- [WHAT THE TASK REQUIRES] In the records that follow, find the line with "a bank's. -/"; from there, retype every line exactly through the line with "0).hist.length < 63 ∧", which also belongs to the answer.

Stored dataset items
===

/-- A time-triggered table that is on, with entry 255 enabled for queue 3 in every slot and queue 3 of 64 places on. -/
def tt : State := { State.reset with
  mgmt := mset (mset (mset (mset [] 0x80004 (2 ^ 31)) 0x20010 1) (0x21008 + 16 * 255) (2 ^ 63 + 3 * 2 ^ 55 + 2 ^ 32)) (aCq 3 0x18)
    (2 ^ 31 + 6) }

theorem witness_DeviceTimeAndTable :
    (ttOn State.reset = false ∧ (999999 : Int) < 1000000) ∧ field (mreg (reg 0x54000 (2 ^ 30)) 0x54000) 31 30 < 2 ∧
    (field (mreg (reg 0x54000 (2 ^ 31)) 0x54000) 31 30 = 2 ∧ ttOn (reg 0x54000 (2 ^ 31)) = false) ∧
    (linkTrains State.reset 128 4 = true ∧ linkTrains State.reset 64 0 = true ∧ linkTrains State.reset 64 1 = false) ∧
    (linkTrains (reg 0x50000 (2 ^ 31)) 64 4 = true ∧ linkTrains (reg 0x50000 (2 ^ 31)) 32 4 = false) := by decide +kernel

theorem witness_TimedTableFires :
    ttOn State.reset = false ∧
    (ttOn tt = true ∧ tt.ttSlot ≤ 0 ∧ (∀ j, j < 256 → ttFires tt j 0 = (j == 255)) ∧ ttRoom tt (ttQueue tt 255) = true ∧
      ttUnfinished tt 255 = none) ∧
    (∀ i, i < 256 → ttFires { tt with mgmt := mset (mset [] 0x80004 (2 ^ 31)) 0x20010 1 } i 0 = false) ∧
    (let off := { tt with mgmt := mdel tt.mgmt (aCq 3 0x18) }
     (∀ j, j < 256 → ttFires off j 0 = (j == 255)) ∧ cqEn off (ttQueue off 255) = false) := by decide +kernel

/-- A sensor reading of 110 degrees in the base die trips it, one of 84.75 does not trip a bank's. -/
theorem witness_SensorsAndStackEvents :
    ((sensorOf State.reset .base 95).failed = false ∧ (sensorOf State.reset .base 95).shd = false ∧
      (sensorOf State.reset .base 95).hist.length < 63 ∧
      ∃ s : State, (sensorOf s .base 0).failed = false ∧ (sensorOf s .base 0).shd = false ∧ (sensorOf s .base 0).hist.length < 63 ∧
        ((440 : Int) - (sensorOf s .base (neighbours .base 0).1).value).natAbs ≤ 100 ∧
        4 * ((sensorOf s .base 0).shdPt : Int) ≤ 440) ∧
    ((sensorOf State.reset .bank 32767).failed = false ∧ (sensorOf State.reset .bank 32767).adv = false ∧
      ((100 : Int) - (sensorOf State.reset .bank (neighbours .bank 32767).1).value).natAbs ≤ 100 ∧
      (100 : Int) < 4 * ((sensorOf State.reset .bank 32767).advPt : Int)) ∧
    (fwRunning fw = true ∧ 200 ≤ (200 : Word).toNat % 1024 ∧ limitSum fw - colLimit fw 383 + 200 ≤ 216400 ∧ (901 : Word).toNat % 1024 > 900) ∧
    (field (0x7D7C7B : Word).toNat 7 0 < field (0x7D7C7B : Word).toNat 15 8 ∧
      field (0x7D7C7B : Word).toNat 15 8 < field (0x7D7C7B : Word).toNat 23 16 ∧ field (0x7D7C7B : Word).toNat 23 16 ≤ 125) ∧
    ¬ field (0x7E7C7B : Word).toNat 23 16 ≤ 125 ∧
    nget (stackUnit State.reset 7).refPtr 4095 < 2047 ∧
    (inHbm 0x7FFFFFFFC0 = true ∧ rowDead State.reset 0x7FFFFFFFC0 = false ∧ stackState State.reset (stackOf 0x7FFFFFFFC0) = 0) ∧
    stackState (reg (aStack 7 0) (2 ^ 30)) 7 = 1 := by
  refine ⟨⟨by decide, by decide, by decide, ?_⟩, by decide, by decide +kernel, by decide, by decide, by decide, by decide, by decide⟩
  exact ⟨{ State.reset with sensors := (mset (mset [] (sensorKey .base 0) { sensorOf State.reset .base 0 with value := 400 })
    (sensorKey .base (neighbours .base 0).1) { sensorOf State.reset .base 1 with value := 400 }) }, by decide⟩

/-- Group 0 of block 0 of launch 0 runs on core 0. -/
def run0 : State := placeWord State.reset 0
def core0 (f : Core → Core) (s : State) : State := updCore s 0 f
def block0 (f : Block → Block) (s : State) : State := updBlock s 0 f
/-- A migration of block 0 from core 0 to core 1. -/
def mig (st : MigState) (s : State) : State := { s with migs := [(0, ⟨0, 0, 1, st, [0], false, false, 0⟩)] }
/-- A kick of block 0 waits at core 0. -/
def kicked (s : State) : State := core0 (fun c => { c with kicks := [(0, 0, 0)] }) s

/-- The first sensor of a core has passed its advise point. -/
def advised (core : Nat) : State := setSensor State.reset .core (2 * core) { sensorOf State.reset .core (2 * core) with adv := true }

theorem witness_SheepdogEvents :
    (coreOf State.reset 1535).owed = 0 ∧ (sdcfg (reg 0xC0000 3) (colTower 0)).testBit 2 = false ∧
    ((sdcfg (advised 1535) (colTower (coreCol 1535))).testBit 0 = true ∧ (sdcfg (advised 1535) (colTower (coreCol 1535))).testBit 1 = true ∧
      (sensorOf (advised 1535) .core (2 * 1535)).adv = true ∧ resident (advised 1535) 1535 = []) ∧
    (mget (mig .defer run0).migs 0 = some ⟨0, 0, 1, .defer, [0], false, false, 0⟩ ∧ migConditions (mig .defer run0) 0 0 = false) ∧
    (mget (mig .hold (kicked run0)).migs 0 = some ⟨0, 0, 1, .hold, [0], false, false, 0⟩ ∧
      migConditions (mig .hold (kicked run0)) 0 0 = true) ∧
    (∃ s b m, mget s.migs 0 = some m ∧ blockOf s m.block = some b ∧ m.state = .stop ∧ migStopped s m = true ∧ s.strikes = [] ∧ migClear s m = true) ∧
    (∃ s b m, mget s.migs 0 = some m ∧ blockOf s m.block = some b ∧ m.state = .stop ∧ migStopped s m = true ∧ s.strikes = [] ∧ migClear s m = false) ∧
    ((blockOf (mig .xfer run0) 0).isSome = true) ∧
    ({ run0 with evac := [0] }.evac.contains (4 * 0 + 0) = true ∧ ∃ b l,
      run0.blocks.filter (fun (b : Nat × Block) => b.2.core.elim false (fun c => colTower (coreCol c) == 0 && coreLayer c == 0)) = [(0, b)] ∧
      blockOf run0 0 = some b ∧ launchOf run0 b.launch = some l ∧ l.handler = false ∧ l.ended = none) := by
  refine ⟨by decide, by decide, by decide, by decide, by decide, ?_, ?_, by decide, by decide, _, _, rfl, rfl, rfl, rfl, rfl⟩
  · exact ⟨mig .stop { run0 with groups := [] }, _, _, rfl, rfl, rfl, by decide, by decide⟩
  · exact ⟨mig .stop (kicked { run0 with groups := [] }), _, _, rfl, rfl, rfl, by decide, by decide⟩

/-- A page table that maps intermediate addresses below 64 KiB by one leaf, from PTROOT 0 on. -/
def pageTable (leaf : Nat) : List Host.Cell :=
  storeBytes (storeBytes (storeBytes (storeBytes [] 0 0x10001 8) 0x10000 0x20001 8) 0x20000 0x30001 8) 0x30000 leaf 8
/-- The management registers of CXL mode. -/
def cxl (s : State) : State := { s with mgmt := mset s.mgmt 0x50000 (2 ^ 31) }
def table (leaf : Nat) : State := { State.reset with mem := pageTable leaf }
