-- ==== Sys2Proof/Machine/Refocus.lean ====
section
/-!
DEFINITION. Refocus: rebuild triggers and the rebuild (R136 to R138, R141, R143), the swap at a tick (R139, R140), the tables of a
cluster that powers up (R142), and REFOCUS_REBUILD_DONE, RFC_FORCE_WRITE and REFOCUS_READ.
-/
namespace Sys2Proof.Machine

/-- The regions that hold an active hogel, in raster order (R125): region (rx, ry) is 32 * ry + rx. -/
def State.regions (s : State) : List Nat :=
  let qw := s.rf idRasterSize 5 0
  (List.range (ceilDiv (2 * s.rf idRasterSize 15 6) 64)).flatMap fun ry => (List.range qw).map fun rx => 32 * ry + rx

/-- The temperature a rebuild uses for region r: the field's T_r, else its last valid one, else T_REF (R143). -/
def State.regionTemp (s : State) (r : Nat) : Int :=
  match mapFind s.thm.field r with
  | some t => t
  | none => (mapFind s.thm.lastField r).getD s.rayMap.coeff.tRef

/-- Start a rebuild: capture the panel field, set BUSY and count the generation (R138). With ENABLE = 0 it writes identity entries (R137).
ENABLE and the coefficients that count are those of the start (log entry 151). The temperatures become those of the most recently built
table when it is built. -/
def State.rfcBegin (s : State) : State :=
  let gen := (s.rfc.gen + 1) % 2 ^ 16
  let temps := s.regions.map fun r => (r, s.regionTemp r)
  let entries := if bit (s.reg idRfcCtrl) 0
    then temps.map fun e => (e.1, rfEntry s.rayMap.coeff (e.1 % 32) (e.1 / 32) e.2) else []
  { s with rfc := { s.rfc with busy := true, busyAt := s.now, gen := gen, building := ⟨gen, entries⟩, buildTemps := temps, kept := false } }

/-- A trigger of R137 other than a THM update: it starts a rebuild, starts nothing while one is BUSY or READY, and is kept
while FREEZE = 1 (R141) or until the firmware runs again. -/
def State.rfcTrigger (s : State) : State :=
  if bit (s.reg idRfcCtrl) 1 || !s.fw then { s with rfc := { s.rfc with kept := true } }
  else if s.rfc.busy || s.rfc.ready then s
  else s.rfcBegin

/-- Does some region's temperature, where it is valid, differ by more than THRESH from the one that the most recently built table used
(R137, log entry 151)? -/
def State.rfcMoved (s : State) : Bool :=
  s.thm.field.any fun e =>
    decide (16 * (fld (s.reg idRfcCtrl) 15 8) < (e.2 - (mapFind s.rfc.used e.1).getD s.rayMap.coeff.tRef).natAbs)

/-- The trigger of a THM update (R137): evaluated again at a later update when it finds a rebuild BUSY or READY, or FREEZE. Without a ray
map, and so without T_REF, it starts none (log entry 151). -/
def State.rfcThm (s : State) : State :=
  if !s.fw || s.rfc.busy || s.rfc.ready || bit (s.reg idRfcCtrl) 1 || !s.rayMap.loaded then s
  else if s.rfcMoved then s.rfcBegin else s

/-- FREEZE has cleared, or no rebuild is BUSY or READY any more: a kept trigger starts its rebuild (R141). -/
def State.rfcKept (s : State) : State :=
  if s.fw && s.rfc.kept && !s.rfc.busy && !s.rfc.ready && !bit (s.reg idRfcCtrl) 1 then s.rfcBegin else s

/-- The table of cluster c that is active, or the other one. -/
def State.rfcTab (s : State) (c : Fin 12) (act : Bool) : RfGen := if s.rfc.active == act then s.rfc.tabB[c] else s.rfc.tabA[c]

def State.setRfcTab (s : State) (c : Fin 12) (act : Bool) (g : RfGen) : State :=
  if s.rfc.active == act then { s with rfc := { s.rfc with tabB := s.rfc.tabB.set c g } }
  else { s with rfc := { s.rfc with tabA := s.rfc.tabA.set c g } }

/-- Write the generation being built into the inactive table of every powered cluster (R138). -/
def State.rfcWrite (s : State) : State :=
  (List.finRange 12).foldl (fun s (c : Fin 12) => if s.up (dEc c.val) then s.setRfcTab c false s.rfc.building else s) s

/-- A cluster that powers up takes the generation in force, and the one that waits (R142). -/
def State.rfcFill (s : State) (c : Fin 12) : State :=
  let s := s.setRfcTab c true ((s.rfc.history.head?).getD RfGen.reset)
  if s.rfc.busy || s.rfc.ready then s.setRfcTab c false s.rfc.building else s

/-- Is READY set as the tick generator sees it on its edge (R139)? One set in the same TIME_CLK counts as not set. -/
def State.rfcSeen (s : State) : Bool := s.rfc.ready && decide (s.rfc.readyAt < s.now)

/-- What the tick generator decides on its edge: a swap (R139), or that a rebuild is late (R140). -/
def State.rfcSwap (s : State) : Bool := s.rfcSeen && !bit (s.reg idRfcCtrl) 1
def State.rfcLate (s : State) : Bool := !s.rfcSeen && s.rfc.busy && decide (s.rfc.busyAt + 250000 ≤ s.now)

/-- Step 4 of R51: the swap (R139), or a late rebuild (R140), as the tick's edge has decided. -/
def State.rfcTick (s : State) (t : TickMsg) : State :=
  if t.swap && s.rfc.ready then
    let s := { s with rfc := { s.rfc with active := !s.rfc.active, ready := false, busy := false, genActive := s.rfc.building.gen,
                                          history := (s.rfc.building :: s.rfc.history).take 4 } }
    let s := s.raiseN 298 s.rfc.genActive 0
    s.rfcKept
  else if t.late then
    let s := s.addCtr idRfcLate 1
    s.raiseN 299 s.rfc.gen (s.ctr idRfcLate % 2 ^ 32)
  else s

/-- REFOCUS_REBUILD_DONE (R138): the inactive tables are written and READY is set. -/
def execRefocusRebuildDone (s : State) : Out :=
  .next (if s.fw && s.rfc.busy && !s.rfc.ready then
    let s := s.rfcWrite
    { s with rfc := { s.rfc with ready := true, readyAt := s.now, used := s.rfc.buildTemps } } else s)

/-- RFC_FORCE_WRITE (R137, R141). -/
def execRfcForceWrite (s : State) : Out := .next (if s.up dCtrl then s.rfcTrigger else s)

/-- REFOCUS_READ (R144): the entries of a kept generation, in the raster order of the regions. The payload's places are those
of log entry 14: the generation at 0x00, RESULT at 0x08. -/
def execRefocusRead (c : Cmd) (s : State) : Out :=
  .next (if s.mayStart c 0x0402 then
    let n := 32 * s.regions.length
    match s.rfc.history.find? fun g => g.gen == c.arg 0 2 with
    | none => s.refuse c 0x0108
    | some g =>
      if !resultOk (c.arg 8 8) n then s.refuse c 0x010A
      else if !s.resultRoom (c.arg 8 8) n then s
      else
        (s.putResult (c.arg 8 8) (s.regions.flatMap fun r => rfBytes (mapGet (fun _ => rfIdentity) g.entries r))).done c []
  else s)

end Sys2Proof.Machine
end

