/-- One cycle passes: adjustments apply at the present edge, then the next edge comes. -/
def State.cycle (s : State) : State :=
  let s := ({ s.tsLate with now := s.now + 1 }).railTimeout.supplyNext.linkIdle.cellsUpset.nvmUpsets
  if s.timeRuns then
    let s := (List.range 4).foldl (fun s b => s.adjust b) s
    { s.runApply with time := { s.runApply.time with edges := s.time.edges + 1
                                                     tb := if s.unified then s.time.tb
                                                           else Vector.ofFn fun b => { s.time.tb[b] with v := s.time.tb[b].v + 2 ^ 32 + s.time.tb[b].rate } } }
  else s

/-- Reload every timebase to time 0 with rate 0 (R426). -/
def State.timeReload (s : State) : State :=
  { s with time := { s.time with tb := Vector.replicate 4 ⟨0, 0, s.cCount, 0, []⟩ } }

/-! ### Ticks -/

/-- TICK_FIRE (R46, R47): on an edge at which B + I(t) exceeds the last index. -/
def execTickFire (s : State) : Out :=
  .next (
    match s.tickIndex with
    | none => s
    | some k =>
      let later := match s.tick.last with | none => true | some l => decide (l < k)
      if s.timeRuns && s.run && later then
        let skipped := match s.tick.last with
          | none => 0
          | some l => if s.tick.first then 0 else k - l - 1
        let s := if skipped = 0 then s else (s.addCtr idSkipped skipped).raiseN 512 (min skipped (2 ^ 32 - 1)) 0
        { s with tick := { s.tick with last := some k, first := false, stretched := false, gridFrom := s.time.edges, strobesRun := 0
                                       toArrive := s.tick.toArrive ++ [⟨k, skipped + b2n s.tick.stretched, wOf s.tickTime, s.rfcSwap, s.rfcLate⟩] }
                 time := { s.time with tickView := wOf (s.view 0), tickHigh := s.time.edges + 16 } }
      else s)

/-- TICK_RUN_SET (R48, R50). -/
def execTickRunSet (s : State) : Out := .next (if s.up dTime then s.hostRun true else s)

/-- TICK_RUN_CLEAR (R50). -/
def execTickRunClear (s : State) : Out := .next (if s.up dTime then s.hostRun false else s)

/-! ### Reading and adjusting time -/

/-- The count that a readout block shows (R431), in 2^-16 ns: TB0 to TB3, C, and TB0 at the last tick. -/
def State.blockView (s : State) (i : Nat) : Nat :=
  if i < 4 then wOf (s.view i) else if i = 4 then wOf s.cCount else s.time.tickView

/-- TIMEBASE_READ_CAPTURE (R431). -/
def execTimebaseReadCapture (blk : Fin 6) (s : State) : Out :=
  .next (if s.up dTime then { s with time := { s.time with holds := s.time.holds.set blk (s.blockView blk) } } else s)

/-- Is timebase b disciplined by the firmware's servo (R435)? -/
def State.tbOwned (s : State) (b : Nat) : Bool := bit (s.reg idPtpCfg) 31 && !bit (s.reg idPtpCfg) 25 && s.ptpTb == b

/-- TIME_GET (R430). -/
def execTimeGet (c : Cmd) (s : State) : Out :=
  .next (if s.mayStart c 0x0801 then
    let b := c.arg 0 1
    if 3 < b then s.refuse c 0x0801
    else
      let w := wOf (s.view b)
      s.done c (leBytes 6 (secOf w) ++ leBytes 4 (nsOf w) ++ leBytes 2 (fracOf w)
        ++ leBytes 1 (b2n s.time.ptp.locked + 2 * b2n (s.tbOwned b)))
  else s)

/-- The steps of a timebase that wait for their edge, together. -/
def Timebase.stepsAhead (t : Timebase) : Int := ((t.adj.filter fun a => a.1).map Prod.snd).sum

/-- TIME_ADJUST (R430): the adjustment waits for its edge behind those that wait (R429), which its range check takes in. -/
def execTimeAdjust (c : Cmd) (s : State) : Out :=
  .next (if s.mayStart c 0x0802 then
    let b := c.arg 0 1
    let op := c.arg 1 1
    let x := signed 64 (c.arg 8 8)
    let t := s.tb b
    let after := s.view b + t.stepsAhead + x * 2 ^ 14
    if 3 < b ∨ 1 < op then s.refuse c 0x0801
    else if op = 1 ∧ 2 ^ 22 < x.natAbs then s.refuse c 0x0801
    else if op = 0 ∧ (after < 0 ∨ (2 ^ 48 : Int) * 1000000000 * 2 ^ 30 < after) then s.refuse c 0x0801
    else if s.tbOwned b then s.refuse c 0x0802
    else
      (s.setTb b { t with adj := t.adj ++ [if op = 0 then (true, x * 2 ^ 14) else (false, x)] }).done c
        (leBytes 8 (s.time.edges + t.adj.length))
  else s)

/-! ### The PTP port -/

def State.setPtp (s : State) (p : Ptp) : State := { s with time := { s.time with ptp := p } }

/-- Put a stamp into the timestamp queue (R438). -/
def State.tsPut (s : State) (e : TsEntry) : State :=
  let q := s.pool 43
  (s.setPool 43 { q with issued := (q.issued + 1) % 2 ^ 64, produced := (q.produced + 1) % 2 ^ 64 }).setPtp
    { s.time.ptp with queue := s.time.ptp.queue ++ [e] }

/-- Remove n entries from the front of the timestamp queue; each counts as read (R437, R438). A stamp that has found the queue full in this
clock takes the place (R438). -/
def State.tsDrop (s : State) (n : Nat) : State :=
  let p := s.time.ptp
  let k := 16 - (p.queue.length - n)
  let s := (s.giveBack 43 (min n p.queue.length)).setPtp { p with queue := p.queue.drop n, excess := p.excess.drop k }
  (p.excess.take k).foldl (fun s e => s.tsPut e) s

/-- Lose LOCKED (R435). -/
def State.ptpUnlock (s : State) : State :=
  if s.time.ptp.locked then (s.setPtp { s.time.ptp with locked := false, good := 0 }).raiseN 516 0 0
  else s.setPtp { s.time.ptp with good := 0 }

/-- The checks of PTP_CONFIG (R432, R436, R437). -/
def ptpArgOk (c : Cmd) : Bool :=
  let cfg := BitVec.ofNat 32 (c.arg 0 4)
  let inLog (i : Nat) (lo hi : Int) : Bool := decide (lo ≤ signed 8 (c.arg i 1) ∧ signed 8 (c.arg i 1) ≤ hi)
  fld cfg 29 28 != 3 && fld cfg 21 7 == 0 && inLog 4 (-7) 4 && inLog 5 (-7) 5 && inLog 6 (-3) 4 && decide (2 ≤ c.arg 7 1) &&
  c.arg 0x0E 2 == 0 && c.arg 0x16 2 == 0 && (!bit cfg 25 || (!bit cfg 27 && bit cfg 26))

/-- PTP_CONFIG (R437): the port stops and the timestamp queue empties; the rest comes with SLOW_COMMAND_DONE. -/
def execPtpConfig (c : Cmd) (s : State) : Out :=
  .next (if s.mayStart c 0x0803 then
    if ptpArgOk c then
      let s := (s.tsDrop s.time.ptp.queue.length).ptpUnlock
      ((s.setRf idPtpCfg 31 31 0).setPtp { s.time.ptp with port := 2 }).startCmd c
    else s.refuse c 0x0803
  else s)

/-- The end of PTP_CONFIG: the settings apply and the port restarts in INITIALIZING. -/
def State.ptpConfigDone (s : State) (c : Cmd) : State :=
  let s := (s.setReg idPtpCfg (BitVec.ofNat 32 (c.arg 0 4))).setReg idPtpLat (BitVec.ofNat 32 (c.arg 0x1C 4))
  (s.setPtp { s.time.ptp with settings := c.payload.take 32, port := 0, seen := [], inbox := [], good := 0, lastSync := s.now }).done c []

===

- [EXERCISE RESULT]
/-- A sensor reading of 110 degrees in the base die trips it, one of 84.75 does not trip a bank's. -/
theorem witness_SensorsAndStackEvents :
    ((sensorOf State.reset .base 95).failed = false ∧ (sensorOf State.reset .base 95).shd = false ∧
      (sensorOf State.reset .base 95).hist.length < 63 ∧
      ∃ s : State, (sensorOf s .base 0).failed = false ∧ (sensorOf s .base 0).shd = false ∧ (sensorOf s .base 0).hist.length < 63 ∧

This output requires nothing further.